## Data section:

/-- The physical lane that the vote overrules, in the lowest lane that it corrects. -/
def ExecForm.overruled (f : ExecForm) (gs : List Glitch) : Nat :=
  (f.lanes.findSome? fun l => (touched gs).findSome? fun j =>
    ([0, 1, 2].find? fun x => f.wrong gs x l j).map fun x => f.phys x l).getD 0

/-- What the comparison of the executions finds: agreement; a correction that names a physical lane; or three
different results in a lane. -/
inductive Strike where
  | none
  | corrected (u : Upset) (phys : Nat)
  | miscompare (u : Upset) (lane : Nat)

/-- The rows of Table 3-3 that verified issue covers executed as this form says, and compared (R340, R341). -/
def State.verify (s : State) (e : Env) (i : Instr) (f : ExecForm) : Strike :=
  if s.upsets.isEmpty || !(s.ctx e.k.ctx).verified || !verifiedOpcode i.opcode then .none
  else
    match s.upsets.findSome? fun u => match u with
      | .logic core quad unit gs =>
        if core == e.w.core && quad == quadOf e.w.slot && unit == f.unit && f.disagrees gs then some (u, gs) else none
      | _ => none with
    | none => .none
    | some (u, gs) =>
      match f.split gs with
      | some l => .miscompare u l
      | none => .corrected u (f.overruled gs)

/-- A correction (R341): the VFY_CORRECT event, and the corrected count of the core. -/
def State.voted (s : State) (e : Env) (u : Upset) (phys : Nat) : State :=
  let s1 := { s with upsets := s.upsets.erase u }.emit (e.w.src 1) 0x025 0 e.w.cause e.t.cause
    [atBit e.w.core 0 ||| atBit (quadOf e.w.slot) 16 ||| atBit phys 24, e.w.pc, e.w.serial &&& 0xFFFFFFFFFFFF#64]
  (s1.modCore e.w.core fun c => { c with corrected := c.corrected + 1 }).riskEvent .vc

/-- MISCOMPARE of a verified instruction, none of which is written (R341). What runs on the scalar ALUs has no
lane: LANE is 255 and bits 4:0 are 0 (DESIGN CHOICE, assumption 112). -/
def Env.miscompare (e : Env) (f : ExecForm) (l : Nat) : FaultInfo :=
  let alu := f.unit == .alu
  { e.w.faultAt 0x1A (if alu then 255 else l) (atBit 1 63 ||| atBit (if alu then 0 else f.phys 0 l) 0) with
      precise := false, deferred := true }

/-! ## Running an instruction -/

/-- What an instruction's act leaves: issued, and moved on by `move`; or not issued, when it is not ready or its
fault has no room (R318). A trap acts on the state from before the instruction. -/
def Act.close (a : Act) (move : State → WKey → State) (s : State) (k : WKey) : Except State State :=
  match a with
  | .next u => .ok (((move u k).endWait k).issued k)
  | .enter u => .ok (u.issued k)
  | .trap x ia => if s.fqRoom k.ctx then .ok (s.trapped k x ia) else .error s
  | .trapAfter u x ia => if s.fqRoom k.ctx then .ok (u.trapped k x ia) else .error s
  | .wait u => .error u

/-- An act under verified issue: as it is; corrected; or replaced by MISCOMPARE. -/
def Env.verified (e : Env) (i : Instr) (g : Sig) (move : State → WKey → State) (a : Act) : State :=
  match a.close move e.s e.k with
  | .error u => u
  | .ok u =>
    let f := e.execForm i g a
    match e.s.verify e i f with
    | .none => u
    | .corrected x phys => u.voted e x phys
    | .miscompare x l =>
      if e.s.fqRoom e.k.ctx then
        (({ e.s with upsets := e.s.upsets.erase x }).riskEvent .mc).trapped e.k (e.miscompare f l) none
      else e.s

/-- Running an instruction of the issuing warp: the gate, its effect `f` as verified issue lets it stand, and
what follows; `move` moves the PC afterwards. -/
def runWith (move : State → WKey → State) (i : Instr) (s : State) (f : Env → Act) :
    Host.Outcome State Fault Refusal :=
  match s.cur with
  | none => .fault .noIssuingWarp
  | some k =>
    match i.sig, s.team? k.team, s.warp? k with
    | some g, some t, some w =>
      match gate i g s k t w with
      | .trap s1 x => .next (s1.trapped k x none)
      | .wait s1 => .next s1
      | .skip => .next ((s.advance k).issued k)
      | .run s1 m => .next (Env.verified ⟨s1, k, t, w, m⟩ i g move (f ⟨s1, k, t, w, m⟩))
    | _, _, _ => .fault .noSuchWarp

/-- Running an instruction after which the warp goes on to the next one. -/
def runSeq (i : Instr) (s : State) (f : Env → Act) : Host.Outcome State Fault Refusal := runWith State.advance i s f

/-- Running an instruction that sets the PC itself, or keeps it while it waits. -/
def runRaw (i : Instr) (s : State) (f : Env → Act) : Host.Outcome State Fault Refusal :=
  runWith (fun s _ => s) i s f

/-- Waiting for a row (R95): the instruction is not ready. -/
def Env.orWait (e : Env) : Option State → Act
  | some s => .next s
  | none => .wait e.s

/-- Writing a vector destination of the executing instruction; without a row it is not ready. -/
def Env.put (e : Env) (i : Instr) (d : Operand) (x : VRes) : Act :=
  e.orWait (e.write (match i.sig with | some g => e.named g | none => []) d x)

/-- A further change when the instruction goes on. -/
def Act.andThen (a : Act) (f : State → State) : Act :=
  match a with
  | .next s => .next (f s)
  | a => a

/-- The lanes of an operand that are poisoned, and those poisoned by a reconstruction. -/
def Env.poisonOf (e : Env) (o : Operand) : Mask :=
  e.lanes.foldl (fun m l => if e.w.poisonAt o l then m ||| (1#64 <<< l) else m) 0
def Env.reconOf (e : Env) (o : Operand) : Mask :=
  e.lanes.foldl (fun m l => if e.w.reconAt o l then m ||| (1#64 <<< l) else m) 0

/-- Raising sticky flags in the effective lanes (R121, R122); NF raises none. -/
def Env.raise (e : Env) (nf : Bool) (f : Nat → BitVec 6) (s : State) : State :=
  if nf then s
  else s.modWarp e.k fun w =>
    { w with flags := (List.range e.width).map fun l =>
        let old := w.flags.getD l 0
        if e.m.has l then old ||| f l else old }

end Sys2Proof.Machine
end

## Required action:
Of the entries above, how many lines hold the word "ready"? Give back only that number.

## Your response:
3